Жоэль помертвел. Он слышал, что Реми был младшим сыном, но унаследовал титул, однако был далёк от подозрений.

— Но ведь все могло быть и случайным, Антуан, это догадки.

Старик усмехнулся.

— Я ведь не закончил, мой мальчик. Дело в том, что, когда я унаследовал этот дом, здесь была окраина, но последние годы состоятельные светские люди стали выбирать эти места под petite maison, загородные дачи.

Жоэль кивнул.

— Я знаю. Одилон де Витри приглашал меня в такой домик возле Булонского леса. Потчевал жареной олениной и хвастал ею, как добычей, хотя, судя по улыбке повара, я был обязан угощением егерю.

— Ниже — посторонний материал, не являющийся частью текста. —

/-- The way to a fabric port ID (R77): an edge port of the stack is delivered to, any other ID is looked up in PBR_ROUTE. -/
def State.pbrWay (s : State) (id : Nat) : Option PbrWay :=
  match s.pbrPort id with
  | some e => some ⟨s.dev, e, none⟩
  | none =>
    match s.peerPorts.find? (fun x => x.1 == id && (s.peer (x.2 / 128)).edgePort (x.2 % 128)) with
    | some x => some ⟨x.2 / 128, x.2 % 128, none⟩
    | none =>
      if id < 4095 && s.on PBR_ROUTE_VALID id then
        some ⟨s.g PBR_ROUTE_DEV id, s.g PBR_ROUTE_EGRESS id, if s.on PBR_ROUTE_ALT_VALID id then some (s.g PBR_ROUTE_ALT_EGRESS id) else none⟩
      else none

/-- A way as a unit's mask holds it, whether the flit is a read, and the port of this device it then leaves through: ALT_EGRESS where EGRESS is down.
DESIGN CHOICE (log 106): with ALT_VALID 0 the flit still goes to EGRESS, where it waits. -/
def PbrWay.mask (w : PbrWay) (read : Bool) : Nat := b2n read + 2 * w.egress + 2 ^ 8 * (match w.alt with | some a => 1 + 2 * a | none => 0)
def State.pbrOut (s : State) (mask : Nat) : Nat :=
  let e := bits mask 1 7
  if s.portState e == 3 && bit mask 8 then bits mask 9 7 else e

/-- The instance a PBR request is counted in, and the request as a unit (R56, R77). -/
def State.pbrTxn (s : State) (c : Nat) (id inst tag : Nat) (read : Bool) (data : List Byte) (w : PbrWay) : Txn :=
  { src := c, tag := tag, dev := s.dev, inst := s.dev * 4096 + inst, cls := 0, kind := .pbr, addr := 0, host := id, mod := 16 * s.pbrOut (w.mask read),
    len := max 64 data.length, data := data, mask := w.mask read, hdev := w.dev, place := .home, stream := s.outStreamOf c, priv := 2 }

/-- A PBR request is taken as any request of its port: metered, queued and counted there and at the port it leaves through (R56, R100). -/
def State.pbrRequest (s : State) (t : Txn) : State :=
  if t.hdev ≠ s.dev && (s.g STK_STATUS_STATE == 4 || s.on STK_PEER_DEPARTED t.hdev) then (s.mirrorAtOnce t).portAnswer t ST_LINK_DOWN []
  else s.ingressTaken t (s.takeUnit t)

/-- A PBR response: it concludes the request it answers, which it reaches on the way back; one after the drain timeout is late (R43, R60); one that answers
no request goes on to its port. -/
def State.pbrResponse (s : State) (c tag : Nat) (data : List Byte) (w : PbrWay) : State :=
  let mine (t : Txn) : Bool := t.kind == .pbr && t.place == .sent c && t.tag == tag && t.dev == w.dev && (t.src == w.egress || w.alt == some t.src)
  match s.sw.txns.find? (fun e => mine e.2) with
  | some e => ((s.event c 0x004 1 (some e.2.inst)).event c 0x006 ((data.length + 63) / 64) (some e.2.inst)).conclude e.1 ST_OK data
  | none =>
    if w.dev ≠ s.dev then s.stackPush { kind := 0, code := 12, cls := 2, src := c, sdev := s.dev, ddev := w.dev, mask := w.mask false, data := data }
    else
      let e := s.pbrOut (w.mask false)
      if s.portState e == 3 then s.portMod e (fun x => { x with discarded := x.discarded + 1 }) else s.toPort e (.pbrOut s.dev e true data)

/-- PBR_FLIT_ARRIVAL (R77): to an edge port of the stack, through the route of its destination, or answered and recorded. A request meets what every
request of its port meets (Tables 3-3, 3-5, 5-5). -/
def execPbrFlitArrival (c : PortId) (dest : Fin 4096) (u : PbrUnit) (s : State) : Out :=
  whenUp s fun s =>
    let id := dest.val
    match u with
    | .request inst read tag data =>
      if !(s.ingressOpen c (s.outStreamOf c) false false) then s
      else match s.loopTakes c (fun p m => m == .pbrOut s.dev p false data) with
        | none => s
        | some s =>
          match s.pbrWay id with
          | some w => s.pbrRequest (s.pbrTxn c id inst tag read data w)
          | none =>
            ((s.mirrorAtOnce (s.pbrTxn c id inst tag read data ⟨s.dev, c, none⟩)).report
              { source := src 0x05 2, cls := NC, scope := scope 1 inst, status := ST_NO_MATCH, core := c, inst := some (s.dev * 4096 + inst), dev := s.dev,
                aux := id }).toPort c (.hostAnswer c tag 1 [])
    | .response tag data =>
      if s.isFollower c || s.portState c == 3 || s.ioOnly c || s.streamShut c then s
      else match s.loopTakes c (fun p m => m == .pbrOut s.dev p true data) with
        | none => s
        | some s =>
          if (s.port c).latePbr.contains tag then (s.portMod c (fun x => { x with latePbr := x.latePbr.erase tag })).portLate c 8
          else match s.pbrWay id with
            | some w => s.pbrResponse c tag data w
            | none =>
              (s.inc PBR_STATUS_UNROUTED).report { source := src 0x05 2, cls := CE, scope := scope 2 (s.lead c), core := c, dev := s.dev, aux := id }

/-! ## Units for another device (R321) -/

/-- The code of a request kind on the wire (log 31). -/
def kindCode : ReqKind → Nat
  | .rdS => 0 | .rdA => 1 | .rdCur => 2 | .wr => 3 | .wrPtl => 4 | .pbr => 9 | _ => 5
def kindOf (n : Nat) : ReqKind :=
  match n with
  | 0 => .rdS | 1 => .rdA | 2 => .rdCur | 3 => .wr | 4 => .wrPtl | 9 => .pbr | _ => .wb

/-- The unit a request is as it crosses, under a number its sender knows it by: with the location it was decoded to, its epoch, its acceptance and its
level (R78, R110, R176). -/
def State.unitOfTxn (s : State) (t : Txn) (tag : Nat) : StackUnit :=
  { kind := 0, code := if t.kind = .far then t.dpa else kindCode t.kind, cls := t.cls, src := t.src, sdev := t.dev, ddev := t.hdev, inst := t.inst,
    poison := t.poison, flag := t.keepS, tracked := t.kind != .far && (s.holderOf t).isSome, addr := if t.kind = .pbr then t.host else t.addr, tag := tag,
    epoch := t.epoch, mask := t.mask, loc := t.set % 2 ^ 10 + t.so * 2 ^ 10, tAcc := t.tAcc, priv := t.priv, data := t.data }

/-- BUFFER_ECC_ERROR (R91): corrected, or the payload carried poisoned, or a unit whose header is lost answered at its source. -/
def execBufferEccError (id : Nat) (e : BufferError) (s : State) : Out :=
  whenUp s fun s =>
    match s.txn id with
    | none => s
    | some t =>
      let nc (s : State) (f : Fld) : State := (s.setF f).report
        { source := src 0x04 f.lsb, cls := NC, scope := scope 1 (t.inst % 4096), status := if t.src ≥ 128 && e = .header then ST_INTERNAL else ST_POISON,
          addr := some (0, t.addr), access := if t.kind.writes then 2 else 1, inst := some t.inst,
          core := t.src, dev := s.dev }
      match e with
      | .spillCe => if t.spilled = 0 then s else (s.setF SW_ERR_STATUS_OVF_CE).fault (src 0x04 0) CE 0
      | .spillUe => if t.spilled = 0 then s else (nc s SW_ERR_STATUS_OVF_UE).txnSet id { t with poison := true }
      | .cell => if t.cells = t.spilled then s else (nc s SW_ERR_STATUS_CELL_UE).txnSet id { t with poison := true }
      | .header => (nc s SW_ERR_STATUS_HDR_UE).conclude id (if t.src < 128 then ST_POISON else ST_INTERNAL) []

end Sys2Proof.Machine
end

— Да, но здесь редко кого приглашали на оленину. Лет восемь назад тут построил petite maison герцог де Конти…

— Вы его тоже учили?

— Да, но раньше, чем Реми. Он не подавал никаких надежд, но и страха не внушал. Склонный, вопреки происхождению, к самым низменным порокам, но при этом — развесёлый жуир, гурман и чревоугодник.

— Тогда он мало изменился.

— Не думаю. Он появился здесь около восьми лет назад. Я тогда ещё выходил на прогулки и часто замечал… некоторые странности. Ты помнишь, я ещё в колледже баловался подзорной трубой, глядел на звёзды, теперь начал наблюдать за домиком де Конти и вскоре понял, что его дом — крепость порока, куда, кроме хозяина, мог войти только тот, кто знал пароль, открывавший ворота. Он часто устраивал там своих метресс, принимал жён друзей, туда сводник, которого он содержал наряду с кучером, привозил женщин, которыми его сиятельство завладевал добровольно или насильно, и ни один предательский звук никогда не доходил до слуха публики. В этом приюте распутства изо дня в день праздновались не поддающиеся исчислению оргии безумнейшего разврата.

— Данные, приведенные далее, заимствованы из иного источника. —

-- ==== Sys2Proof/Machine/Commit.lean ====
section
/-! DEFINITION. Staging and commit: the checks of a staging write, the staging sets, the checks of a commit against the tables it
would leave, and the steps of Table 10-5 (R9, R188, R189, R221 to R225, R434, R435). -/

namespace Sys2Proof.Machine

/-! ## Staging -/

/-- The RWE fields of a register. -/
def RegName.rwe (r : RegName) : List Fld := r.fields.filter (fun f => f.acc == .rwe)

/-- The bits of a register that no field names. -/
def RegName.reservedSet (r : RegName) (v : Nat) : Bool :=
  (List.range 64).any (fun b => bit v b && !(r.fields.any (fun f => f.lsb ≤ b && b < f.lsb + f.width)))

/-- Whether the RWE fields of a register accept a staged value: the rules of each field table (R435). DESIGN CHOICE (log 112): MODE 0 of a meter is
accepted whatever PIR_MBPS and PEBS_U hold, for R102 speaks of writes of the rate and the burst alone. -/
def State.stageOk (s : State) (r : RegName) (i : Nat) (v : Nat) : Bool :=
  let f (x : Fld) : Nat := bits v x.lsb x.width
  !(r.reservedSet v) &&
  match r with
  | .ILS_CFG => f ILS_CFG_WAYS ≤ 4 && f ILS_CFG_GRAN ≤ 6
  | .ILS_TGT => f ILS_TGT_DEV == s.dev
  | .IW_LIMIT => f IW_LIMIT_SIZE_GIB ≤ 2 ^ 23
  | .SW_BUF_CFG => 0x40 ≤ f SW_BUF_CFG_RSP_RSV_U && 0x10 ≤ f SW_BUF_CFG_SNP_RSV_U && 8 ≤ f SW_BUF_CFG_IOP_RSV_U &&
      8 ≤ f SW_BUF_CFG_IOCPL_RSV_U &&
      f SW_BUF_CFG_RSP_RSV_U + f SW_BUF_CFG_SNP_RSV_U + f SW_BUF_CFG_IOP_RSV_U + f SW_BUF_CFG_IOCPL_RSV_U ≤ 1152
  | .SW_TRK_CFG => f SW_TRK_CFG_PORT_RSV ≤ 1024 && f SW_TRK_CFG_INT_RSV ≤ 131072 &&
      128 * f SW_TRK_CFG_PORT_RSV + f SW_TRK_CFG_INT_RSV ≤ 262144
  | .MTR_CFG => f MTR_CFG_RED_ACTION == 0 || i % 4 == 3
  | .HOME_CFG => 256 ≤ f HOME_CFG_WB_RSV && f HOME_CFG_WB_RSV ≤ 8192
  | .PG_LO => !(s.isFollower i) && f PG_LO_SPACE != 3 && (f PG_LO_SPACE == 2 || f PG_LO_HEARTH == 0)
  | .PG_HI => !(s.isFollower i)
  | _ => true

/-- Whether two staged entries are for one register, segment or page (R221): an override and its removal are one page's. -/
def Staged.same (a b : Staged) : Bool :=
  a.map == b.map && (a.key == b.key || (a.map && a.key / 2 ^ 62 != 0 && b.key / 2 ^ 62 != 0 && a.key % 2 ^ 32 == b.key % 2 ^ 32))

/-- A staging set with an entry: a second entry for the same register, segment or page replaces the first (R221); none when there
is no room. -/
def State.stagePut (s : State) (set : List Staged) (e : Staged) : Option (List Staged) :=
  if set.any (fun x => x.same e) then some (set.map (fun x => if x.same e then e else x))
  else if set.length ≥ s.g CMT_CFG_STG_MAX || s.storeUsed ≥ 262144 then none
  else some (set ++ [e])

/-- The bridge's staging set written. -/
def State.bridgeSet (s : State) (l : List Staged) : State :=
  let s := { s with cmt := { s.cmt with bridge := l } }
  s.hwm STG_STATUS_STORE_HWM s.storeUsed

/-- The key of a placement-map entry (R189): kind in bits 63 and 62, segment or page below. -/
def mapKind (key : Nat) : Nat := bits key 62 2
def mapIndex (key : Nat) : Nat := key % 2 ^ 32

/-- Whether a segment or override image has no reserved bit set (Tables 8-1, 8-2). -/
def imageOk (kind v : Nat) : Bool :=
  if kind = 0 then bits v 3 1 == 0 && bits v 40 24 == 0 && bits v 96 32 == 0
  else bits v 3 1 == 0 && bits v 51 13 == 0

/-- The images of entries (Tables 8-1, 8-2). -/
def segOfImage (v epoch : Nat) : SegEntry :=
  { valid := bit v 0, pin := bit v 1, set := bits v 4 10, dev := bits v 14 2, soGib := bits v 16 24, epoch := epoch }
def pageOfImage (v epoch : Nat) : PageEntry :=
  { pin := bit v 1, unbacked := bit v 2, set := bits v 4 10, dev := bits v 14 2, so2m := bits v 16 35, epoch := epoch }
def imageOfPage (o : PageEntry) : Nat :=
  1 + 2 * b2n o.pin + 4 * b2n o.unbacked + o.set % 2 ^ 10 * 2 ^ 4 + o.dev % 4 * 2 ^ 14 + o.so2m % 2 ^ 35 * 2 ^ 16

/-! ## A commit's entries -/

/-- One entry brought into effect at an epoch. -/
def State.applyEntry (s : State) (epoch : Nat) (e : Staged) : State :=
  if e.map then
    match mapKind e.key with
    | 0 => { s with plc := { s.plc with segs := nset (mapIndex e.key % 2 ^ 23) (segOfImage e.val epoch) s.plc.segs } }
    | 1 =>
      if bit e.val 0 then { s with plc := { s.plc with pages := nset (mapIndex e.key) (pageOfImage e.val epoch) s.plc.pages } }
      else { s with plc := { s.plc with pages := nerase (mapIndex e.key) s.plc.pages } }
    | _ => { s with plc := { s.plc with pages := nerase (mapIndex e.key) s.plc.pages } }
  else
    match regAt e.key with
    | some (r, i, j) =>
      let s := if r = .MTR_CFG then s.setBuckets i (s.bucketNow i) else s
      r.rwe.foldl (fun s f => s.p f (bits e.val f.lsb f.width) i j) s
    | none => s

/-- A FREE slot that a committed entry places is USED (Table 8-3). -/
def State.slotMark (s : State) (set n : Nat) : State :=
  if s.placeable set && decide (n < s.slotCount set) && s.slotState set n == 0 then s.slotSet set n 1 else s

/-- The slot of this device that places a page now, as set and slot number (R144). -/
def State.slotOfPage (s : State) (page : Nat) : Option (Nat × Nat) :=
  match s.resolve (page * 2 ^ 21) with
  | some l => if l.dev = s.dev then some (l.set, l.so / 2 ^ 21) else none
  | none => none

/-- The slots of this device that a segment entry or override places are USED (R144). -/
def State.pageMark (s : State) (page : Nat) : State := match s.slotOfPage page with | some x => s.slotMark x.1 x.2 | none => s
def State.segMark (s : State) (seg : Nat) : State :=
  match nget? seg s.plc.segs with
  | some g =>
    if !g.valid || g.dev ≠ s.dev || !(s.placeable g.set) then s
    else (List.range 512).foldl (fun s k => if (nget? (seg * 512 + k) s.plc.pages).isSome then s else s.slotMark g.set (g.soGib * 512 + k)) s
  | none => s

/-- The slots of this device that entries place are USED: those of the map entries a commit changes, and of every standing one where it changes which
slots the map of slots holds (R144). -/
def State.slotsUsed (s : State) (es : List Staged) : State :=
  let whole := es.any (fun e => !e.map && (match regAt e.key with | some (r, _, _) => r == .PLC_SET || r == .ILS_CFG | none => false))
  let maps := es.filter (·.map)
  let segs := if whole then s.plc.segs.map (·.1) else (maps.filter (fun e => mapKind e.key == 0)).map (fun e => mapIndex e.key % 2 ^ 23)
  let pages := if whole then s.plc.pages.map (·.1) else (maps.filter (fun e => mapKind e.key != 0)).map (fun e => mapIndex e.key)
  segs.foldl (fun s g => s.segMark g) (pages.foldl (fun s p => s.pageMark p) s)

/-- A commit's entries brought into effect. An override that the tables as the commit leaves them place where its segment entry would goes (R140), and
slots that entries place are USED. -/
def State.applyEntries (s : State) (epoch : Nat) (es : List Staged) : State :=
  let s := es.foldl (fun s e => s.applyEntry epoch e) s
  let maps := es.filter (·.map)
  let segs := (maps.filter (fun e => mapKind e.key == 0)).map (fun e => mapIndex e.key % 2 ^ 23)
  let pages := (maps.filter (fun e => mapKind e.key != 0)).map (fun e => mapIndex e.key)
  ((s.plc.pages.filter (fun o => segs.contains (o.1 / 512) || pages.contains o.1)).foldl (fun s o => s.pageTidy o.1) s).slotsUsed es

/-- Whether a map entry of a commit places a slot of this device that is being filled with zeros, as the tables stand after it (R69; log 132). -/
def State.placesZeroing (s : State) (e : Staged) : Bool :=
  e.map && (match mapKind e.key with
    | 0 =>
      let seg := mapIndex e.key % 2 ^ 23
      let g := ngetD s.plc.segs seg {}
      g.valid && g.dev == s.dev &&
        s.plc.zeroing.any (fun x => x.1 == g.set && x.2.1 / 512 == g.soGib && (nget? (seg * 512 + x.2.1 % 512) s.plc.pages).isNone)
    | _ => (match s.slotOfPage (mapIndex e.key) with | some x => s.plc.zeroing.any (fun z => z.1 == x.1 && z.2.1 == x.2) | none => false))

/-- The valid windows of the stack in GiB: first and size (R68). -/
def State.windows (s : State) : List (Nat × Nat) :=
  let own (s : State) : List (Nat × Nat) := (List.range 4096).filterMap (fun i =>
    if s.on IW_BASE_VALID i then some (s.g IW_BASE_FPA_BASE i, s.g IW_LIMIT_SIZE_GIB i) else none)
  own s ++ s.stk.copies.flatMap (fun c => if c.1 = s.dev then [] else own (s.asDev c.2))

Старик умолк, заметив, что Жоэль побелел.

— Тебе плохо, малыш?

— Нет, скорее тошно. Но всё это, в общем-то, обычно. То же самое, как я слышал, делает и принц Субиз.

— Да, но вот однажды, это было лет пять назад, летом, темнело поздно, я услышал стук копыт и скрип колёс, как мне показалось, мимо проехало нескольких карет. Я как раз был на мансарде, приник к трубе и вздрогнул — среди гостей герцога я узнал Шарля де Руайана и Реми де Шатегонтье. Во второй карете были какие-то певички и странный субъект, выряженный женщиной.

Жоэль снова пожал плечами. Он никогда и не считал этих господ девственниками. Надо же им где-то блудить.

— Разумеется, но разве я о блуде? В ту же ночь я отправился выгуливать свою собаку, и у ворот домика де Конти увидел свет фонаря, а вскоре во дворе появились Реми и де Конти. Светский лоск в них — для гостиных и салонов. Тут же они говорили на столь ублюдочном жаргоне…

— Я как-то слышал, — кивнул Жоэль.

— Но то, что они говорили, заставило меня забыть о таких пустяках. Де Конти просил у виконта того самого снадобья, что отправило на тот свет его папашу и треклятого братца, ибо если у его невестки родится ребёнок, сказал он, ему придётся забыть про какой-то Шантовиль. Виконт не возразил, но сказал, что это будет стоить некоторых услуг. Дальше он заговорил тише, почти шёпотом, я не расслышал продолжения, потом герцог сказал, что это его устраивает. Вскоре они ушли в дом.

Жоэль точно уснул. Точнее, ощутил то ли вялую сонливость, то ли сонную слабость. Его душа была чиста, а чистота редко вмещает мерзость. Но сейчас он поверил. Безоговорочно и полностью. И не потому, что доверял учителю, просто сказанное содержало то понимание, что давно, точно бремя, носила в себе душа. Господи! Тысячу раз истина была перед его глазами, но он не видел. Его невольно оберегала и плотская чистота, не допуская проникновение видимой им поминутно мерзости в него самого. Он видел грязь и боль только в д’Авранже, ибо — любя его или презирая — не был равнодушен к нему.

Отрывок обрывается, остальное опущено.